This entire series/season is based on one story in which people stop dying. Sounds alright doesn’t it? Well it turns out it’s shit. With the prospect of the world becoming drastically over populated it’s up to Torchwood and some CIA guys to find out what the hell is going on. Obviously the Americans didn’t want the whole series/season set in Wales though. How can you convey this tragedy in Cardiff? A place where it already looks like the living dead roam the streets. Instead Barrowman's Captain Jack is swiftly relocated to his homeland.

As a result we get some good acting. The standard BBC procedure for casting Americans is to just use Brits who can only do awful New Jersey accents, but this time they’ve found some real Americans. Mekhi Phifer and Bill Pullman no less. Pullman was the President in Independence Day, here he’s a convicted paedophile and murderer. It’s all gone wrong for him.

If you’re going to be shaking your fists at anyone in Torchwood it’ll be Pullman. After surviving an execution for his crimes, he is freed on a technicality, and just walks about looking all evil. He’s not the main villain however, we’re only two episodes in but it’s going to be the American government isn’t it? It’s always the American government, and usually the vice president. We shouldn’t really trust Joe Biden should we?

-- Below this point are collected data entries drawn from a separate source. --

/-- Pennant edges, event hops, the LOST record, and a pointer mismatch of EVQ (R123, R124, R127, R174, R291, R294). That a
record of the tick in which the fires or reads happen enters in the order of R127 is part of evRoom; the trim and WIDTH of a
pulse are those of its active edge (log 31). -/
def Obligations.PennantsHopsAndReads : Prop :=
  (∀ (s : State) (pn : Fin 32) (f : PnEv), s.live = true → firstPn s.ev.fires pn.val = some f → s.pnComes f = true → s.fld
    (F.PN_CFG_MODE pn.val) ≠ 0 → Runs (.pennantFire pn) s fun t => t.fld (F.PN_CFG_FIRE_COUNT pn.val) = min (s.fld
    (F.PN_CFG_FIRE_COUNT pn.val) + 1) 255 ∧ t.fld (F.PN_CFG_MERGE_COUNT pn.val) =
    (if s.ev.on.any (fun o => o.pn = pn.val) then min (s.fld (F.PN_CFG_MERGE_COUNT pn.val) + 1) 255 else s.fld (F.PN_CFG_MERGE_COUNT pn.val))
    ∧ t.ev.fires = s.ev.fires.erase f ∧ t.ev.on.filter (fun o => o.pn = pn.val) =
    [{ f with tick := f.tick + s.fld (F.PN_TIME_WIDTH pn.val) + 1, trim := s.trimTarget (320 + pn.val) }] ∧ t.ev.on.filter
    (fun o => o.pn ≠ pn.val) = s.ev.on.filter (fun o => o.pn ≠ pn.val)) ∧
  (∀ (s : State) (pn : Fin 32) (f : PnEv), s.live = true → firstPn s.ev.fires pn.val = some f → s.pnComes f = true → s.fld
    (F.PN_CFG_MODE pn.val) = 0 → Runs (.pennantFire pn) s fun t => t =
    { s with ev := { s.ev with fires := s.ev.fires.erase f } }) ∧
  (∀ (s : State) (pn : Fin 32) (f : PnEv), s.live = true → firstPn s.ev.on pn.val = some f → s.pnComes f = true → Runs
    (.pennantPulseEnd pn) s fun t => t.ev.on = s.ev.on.filter (fun o => o.pn ≠ pn.val) ∧ t.ev.fires = s.ev.fires ∧ (∀ i :
    Fin 32, t.fld (F.PN_CFG_FIRE_COUNT i.val) = s.fld (F.PN_CFG_FIRE_COUNT i.val) ∧ t.fld (F.PN_CFG_MERGE_COUNT i.val) =
    s.fld (F.PN_CFG_MERGE_COUNT i.val))) ∧
  (∀ (s : State) (c : Fin 64) (x : Sw), s.live = true → ((s.fcn c.val).sw.find? (fun w => w.kind = 1) = some x) → s.fld
    F.SEQ_STAT_HEAT = 3 → (((s.arrive x.tick).fcn c.val).sw.any (fun w => (decide (w.kind = 0) || decide (w.kind = 3)) &&
    decide (w.tick = x.tick)) = false) → x.prof < 64 → x.rule < 2 → Runs (.eventHop c) s fun t => (t.fcn c.val).ftw = x.ftw
    ∧ (t.fcn c.val).pofs = x.pofs ∧ (t.fcn c.val).amp = x.amp ∧ t.fld (F.FC_STAT_PROF c.val) = x.prof ∧ t.fld
    (F.FC_STAT_RULE c.val) = x.rule ∧ x ∉ (t.fcn c.val).sw) ∧
  (∀ (s : State) (c : Fin 64) (x : Sw), s.live = true → ((s.fcn c.val).sw.find? (fun w => w.kind = 1) = some x) → s.fld
    F.SEQ_STAT_HEAT = 3 → (((s.arrive x.tick).fcn c.val).sw.any (fun w => (decide (w.kind = 0) || decide (w.kind = 3)) &&
    decide (w.tick = x.tick)) = true) → Runs (.eventHop c) s fun t => t.fld (F.FC_STAT_HOP_DROP c.val) = 1 ∧ (t.fcn
    c.val).ftw = ((s.arrive x.tick).fcn c.val).ftw ∧ x ∉ (t.fcn c.val).sw) ∧
  (∀ (s : State), s.live = true → 0 < s.q.evDrop → s.q.evHold = [] → s.qFull 8 = false → bitOf s.q.upset 8 = false → Runs
    .evqLostRecord s fun t => t.q.evDrop = 0 ∧ t.lastRec 8 = some (evRec s.tm.tb 0x10 0x03 (s.q.evDrop % 2 ^ 32)) ∧
    t.q.evHold = []) ∧
  (∀ (s : State), s.live = true → 0 < s.q.evDrop → s.q.evHold ≠ [] → s.q.evHold.length < 256 → Runs .evqLostRecord s fun t
    => t.q.evDrop = 0 ∧ t.q.evHold.getLast? = some (evRec s.tm.tb 0x10 0x03 (s.q.evDrop % 2 ^ 32)) ∧ (t.getQ 8).recs =
    (s.getQ 8).recs) ∧
  (∀ (s : State) (x : BusRead), s.gives 0x30040 x.p = true → readOk x = true → s.q.evq.rd = 3 → Runs (.evqRead x true) s
    fun t => t.fld F.GLB_ERR_QPTR_ERR = 1 ∧ t.fld F.GLB_ERR_Q_IDX = 8)

/-- Update strobes copy the shadows of the blocks that obey the group, and the values reach the outputs 48 ticks later
(R189, R284, R285). -/
def Obligations.StrobesAct : Prop :=
  (∀ (s : State) (w : Word) (p : Bool) (n : Fin 64) (g : Fin 16) (v : Word), s.takes 0x40 w p = true → bitOf w.toNat g.val
    = true → s.fld (F.FC_CFG_STRB_GRP n.val) = g.val → s.fld (F.FC_CFG_MODE_BUFFERED n.val) = 1 → s.shadowOf (0x80008 +
    0x400 * n.val) = some v → Does (.updateStrobe w p) s fun t => t.fld F.UPD_STROBE_STARTER_GRP = getBits 16 16 w ∧ t.fld
    (F.FC_GAIN_GAIN n.val) = getBits 0 18 v ∧ t.eff.any (fun e => e.tick = s.tm.tb + 48 ∧ e.a = 0x80008 + 0x400 * n.val ∧
    getBits 0 18 e.v = getBits 0 18 v) = true) ∧
  (∀ (s : State) (w : Word) (p : Bool) (v : Word), s.takes 0x40 w p = true → bitOf w.toNat 0 = true → s.fld
    F.CLK_CFG_MODE_BUFFERED = 1 → s.shadowOf 0x1000C = some v → Does (.updateStrobe w p) s fun t => t.fld F.CLK_WIN_CAP_WIN
    = getBits 0 12 v) ∧
  (∀ (s : State) (e : Eff), s.live = true → s.fld F.TB_STAT_COUNTING = 1 → s.eff = [e] → (∀ n : Fin 64, (s.fcn n.val).sw =
    []) → (∀ n : Fin 8, (s.sqn n.val).prep = none) → Does .strobeEffect s fun t => Sp.get resetOf t.outs e.a = e.v ∧ t.eff =
    [] ∧ t.tm.tb = max s.tm.tb e.tick)

/-- Trims, bandwidth and profiles of a fine channel (R171, R177, R182, R189). -/
def Obligations.FineChannelRegisters : Prop :=
  (∀ (s : State) (c : Fin 64) (w : Word) (p : Bool), s.takes (0x80010 + 0x400 * c.val) w p = true → trimOk w = true →
    s.shadowOf (0x80010 + 0x400 * c.val) = none → Does (.fineTrimWrite c w p) s fun t => t.fld (F.FC_DLY_TRIM c.val) =
    getBits 0 13 w ∧ t.eff.any (fun e => e.tick = s.tm.tb + 48 ∧ e.a = 0x80010 + 0x400 * c.val ∧ getBits 0 13 e.v = getBits
    0 13 w) = true ∧ t.outs = s.outs) ∧
  (∀ (s : State) (c : Fin 64) (w : Word) (p : Bool), s.takes (0x80010 + 0x400 * c.val) w p = true → trimOk w = false → Does
    (.fineTrimWrite c w p) s fun t => t.fld (F.FC_STAT_RANGE_ERR c.val) = 1 ∧ t.rd (0x80010 + 0x400 * c.val) = s.rd (0x80010
    + 0x400 * c.val) ∧ t.eff = s.eff) ∧
  (∀ (s : State) (c : Fin 64) (w : Word) (p : Bool), s.takes (0x80000 + 0x400 * c.val) w p = true → getBits 0 1 w ≠ s.fld
    (F.FC_CFG_BW c.val) → Runs (.bwWrite c w p) s fun t => t.fld (F.FC_CFG_BW c.val) = getBits 0 1 w ∧ t.fld
    (F.FC_STAT_AT_REST c.val) = 1 ∧ t.fld (F.FC_STAT_ON_HOLD c.val) = 0) ∧
  (∀ (s : State) (c : Fin 64) (w : Word) (p : Bool), s.orders (F.FC_PCMD_READ c.val) [0, 1] w p = true → s.fld
    (F.FC_PCMD_BUSY c.val) = 0 → Runs (.profileRead c w p) s fun t => t.rd (0x8001C + 0x400 * c.val) = s.profWord c.val
    (s.fld (F.FC_PSEL_PROF c.val)) 2 ∧ t.fld (F.FC_PAMP_AMP c.val) = getBits 0 20 (s.profWord c.val (s.fld (F.FC_PSEL_PROF
    c.val)) 3) ∧ t.getSel (0x2000 + c.val) = unsigned 64 (signed 48 ((s.profWord c.val (s.fld (F.FC_PSEL_PROF c.val))
    0).toNat + 2 ^ 32 * getBits 0 16 (s.profWord c.val (s.fld (F.FC_PSEL_PROF c.val)) 1))) ∧ t.fld (F.FC_PCMD_STATUS c.val)
    = stOk ∧ t.mem = s.mem) ∧
  (∀ (s : State) (c : Fin 64) (w : Word) (p : Bool), s.orders (F.FC_PCMD_WRITE c.val) [0, 1] w p = true → s.fld
    (F.FC_PCMD_BUSY c.val) = 0 → Runs (.profileWrite c w p) s fun t => t.profWord c.val (s.fld (F.FC_PSEL_PROF c.val)) 0 =
    BitVec.ofNat 32 (s.getSel (0x2000 + c.val)) ∧ t.profWord c.val (s.fld (F.FC_PSEL_PROF c.val)) 1 = BitVec.ofNat 32
    (s.getSel (0x2000 + c.val) % 2 ^ 48 / 2 ^ 32) ∧ t.profWord c.val (s.fld (F.FC_PSEL_PROF c.val)) 2 = s.rd (0x8001C +
    0x400 * c.val) ∧ t.profWord c.val (s.fld (F.FC_PSEL_PROF c.val)) 3 = BitVec.ofNat 32 (s.fld (F.FC_PAMP_AMP c.val)) ∧
    t.fld (F.FC_PCMD_STATUS c.val) = stOk)

/-- Calibration and the read-back check of a fine channel (R183, R187, R304, R321). -/
def Obligations.CalibrationAndReadBack : Prop :=
  (∀ (s : State) (c : Fin 64) (w : Word) (p : Bool), s.orders (F.FC_CAL_RUN c.val) [0, 1] w p = true → s.fld (F.FC_CAL_BUSY
    c.val) = 0 → s.fcOwnerActive c.val = false → s.fld F.CLK_STAT_LOCK = 1 → s.monBusy = false → Runs (.calRun c w p) s fun
    t => t.fld (F.FC_CAL_BUSY c.val) = 1 ∧ (t.fcn c.val).job = 1 ∧ (s.awake 0x25 = true ∧ s.awake (8 + c.val / 8) = true →
    t.fld (F.FC_STAT_AT_REST c.val) = 0 ∧ (t.fcn c.val).calAt = some (s.tm.tb : Int))) ∧
  (∀ (s : State) (c : Fin 64) (g : Int) (o : Int), s.live = true → (s.fcn c.val).job = 1 → s.awake 0x25 = true → s.awake (8
    + c.val / 8) = true → Runs (.calDone c g o) s fun t => signed 16 (t.fld (F.FC_CALRES_TRIM_G c.val)) = max (-20000) (min
    20000 g) ∧ signed 16 (t.fld (F.FC_CALRES_TRIM_O c.val)) = max (-20000) (min 20000 o) ∧ t.fld (F.FC_STAT_AT_REST c.val) =
    1 ∧ t.fld (F.FC_STAT_CAL_DONE c.val) = 1 ∧ t.fld (F.FC_CAL_BUSY c.val) = 0 ∧ t.fld (F.FC_CAL_STATUS c.val) = stOk ∧
    (t.fcn c.val).job = 0) ∧
  (∀ (s : State) (c : Fin 64) (w : Word) (p : Bool), s.orders (F.FC_CAL_SAVE c.val) [0, 1] w p = true → s.fld
    (F.FC_CAL_BUSY c.val) = 0 → s.pvWord (64 + 2 * c.val) ≠ BitVec.ofNat 32 (s.fld (F.FC_CALRES_TRIM_G c.val)) → s.pvWord
    (65 + 2 * c.val) = BitVec.ofNat 32 (s.fld (F.FC_CALRES_TRIM_O c.val)) → s.pvWorn (64 + 2 * c.val) = false → Runs
    (.calSave c w p) s fun t => t.fld (F.FC_CAL_BUSY c.val) = 1 ∧ t.saves = s.saves ++
    [⟨0x80028 + 0x400 * c.val, 16, 0x80028 + 0x400 * c.val, 8, [(64 + 2 * c.val, BitVec.ofNat 32 (s.fld (F.FC_CALRES_TRIM_G c.val)))]⟩]) ∧
  (∀ (s : State) (c : Fin 64) (w : Word) (p : Bool), s.orders (F.FC_CAL_SAVE c.val) [0, 1] w p = true → s.fld
    (F.FC_CAL_BUSY c.val) = 0 → s.pvWord (64 + 2 * c.val) = BitVec.ofNat 32 (s.fld (F.FC_CALRES_TRIM_G c.val)) → s.pvWord
    (65 + 2 * c.val) = BitVec.ofNat 32 (s.fld (F.FC_CALRES_TRIM_O c.val)) → Runs (.calSave c w p) s fun t => t.fld
    (F.FC_CAL_BUSY c.val) = 0 ∧ t.fld (F.FC_CAL_STATUS c.val) = stOk ∧ t.saves = s.saves ∧ t.mem = s.mem) ∧
  (∀ (s : State) (c : Fin 64) (w : Word) (p : Bool), s.orders (F.FC_RB_RUN c.val) [0] w p = true → s.fld (F.FC_RB_BUSY
    c.val) = 0 → s.fld (F.FC_STAT_AT_REST c.val) = 1 → s.monBusy = false → s.fld F.SUP_MON_CMD_BUSY = 0 → Runs (.rbRun c w
    p) s fun t => t.fld (F.FC_RB_BUSY c.val) = 1 ∧ (t.fcn c.val).job = 2 ∧ t.fld (F.FC_STAT_AT_REST c.val) = 1) ∧
  (∀ (s : State) (c : Fin 64) (x : Int), s.live = true → (s.fcn c.val).job = 2 → s.awake 0x25 = true → Runs (.rbDone c x) s
    fun t => signed 20 (t.fld (F.FC_RB_VAL_CODE c.val)) = max (-524288) (min 524287 x) ∧ t.fld (F.FC_RB_BUSY c.val) = 0 ∧
    t.fld (F.FC_RB_STATUS c.val) = stOk ∧ (((max (-524288) (min 524287 x)) - s.restCode c.val).natAbs ≤ s.fld
    (F.FC_RB_TOL_TOL c.val) → t.fld (F.FC_RB_PASS c.val) = 1) ∧ (s.fld (F.FC_RB_TOL_TOL c.val) < ((max (-524288) (min 524287
    x)) - s.restCode c.val).natAbs → t.fld (F.FC_RB_PASS c.val) = 0 ∧ t.fld (F.FC_STAT_RB_FAIL c.val) = 1 ∧ (s.logRoom =
    true → t.lastRec 12 = some (logRec s.tm.tb 0x14 0x02 1 c.val (s.q.aoUs + (Config.aoUs s.free).toNat) (unsigned 32 (max
    (-524288) (min 524287 x)) + 2 ^ 32 * unsigned 32 (s.restCode c.val))))))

So far Barrowman has had relatively little screen time, the focus being on the global implications of an ever increasing population. Issues such as food shortages, overcrowded hospitals and drug resistant diseases have taken precedence over Barrowman running down a street and twatting someone in the face. Whenever he is on screen I think he’s suddenly going to burst into a number from West Side Story. Then the Welsh bird speaks and the accent ruins the whole tension.

Anthony Hopkins, Catherine Zeta-Jones, Christian Bale, all Welsh actors who don’t have Welsh accents. Would Batman have been as good if he had a Welsh accent? “Ooo this disbanded coal mine would make a good batcave mind. Anyone fancy some cheese on toast?”. A Welsh accent makes everything sound funnier, and as a result it makes Torchwood seem a bit comical at times. The breaches of health and safety in Fireman Sam were no laughing matter, but the accents made them funny. The comedy can be considered as a good thing though, after all there is a convicted paedophile walking about, you need to balance that shit with some comic relief. I’m sure Schindler’s List would have been easier to watch if it was set in the valleys.

Friday 22 July 2011

And I said what about...

I write about films a lot. At least I try to. If you do happen to read this drivel on a regular basis (god help you) then you would have noticed that I write about films I haven’t seen more often than I write about films I actually have seen. The reason for this is that I have a very short attention span.

Watching and dissecting a trailer is far quicker and easier than actually watching the whole film, and sometimes it’s all that’s necessary. I don’t exactly want to go to the cinema and pay to see something like Twilight, especially since I’d probably have to go by myself. Imagine the embarrassment of seeing Twilight on your own. “Oh it’s alright I’m writing a review.” “Who do you write for?” “The rascal with the tweezers in his pocket, you read it?” “No“.

I could just watch them online but there’s only so many torrents and buffering you can tolerate before you realise you’ve been waiting hours to watch Twilight or Green Lantern. And then you have to watch the damn thing, and I’ll get bored, or I’ll like it and then what? Writing a positive post is insanely difficult, there’s thousands of ways to describe shit but if you like something? Yeah it’s good, it’s really good, it’s great, it’s brilliant. It’s boring.

In January I wrote about all the films I wanted to see this year, and thus far I’ve only seen two of those, Paul and Thor. In total, I’ve seen four films at the cinema this year, and I’m typing across the interwebs about films like I’m some authority on the matter. I did go through a whole semester studying media at uni.

If I’m to continue my ignorant ramblings on the world of film then I must start watching things. I’ve never seen Citizen Kane, the Godfather Part II, or Flubber, and it’s about time that I start watching these so called classics. For lack of anything better to write about I will chronicle this treacherous journey of cinematic discovery.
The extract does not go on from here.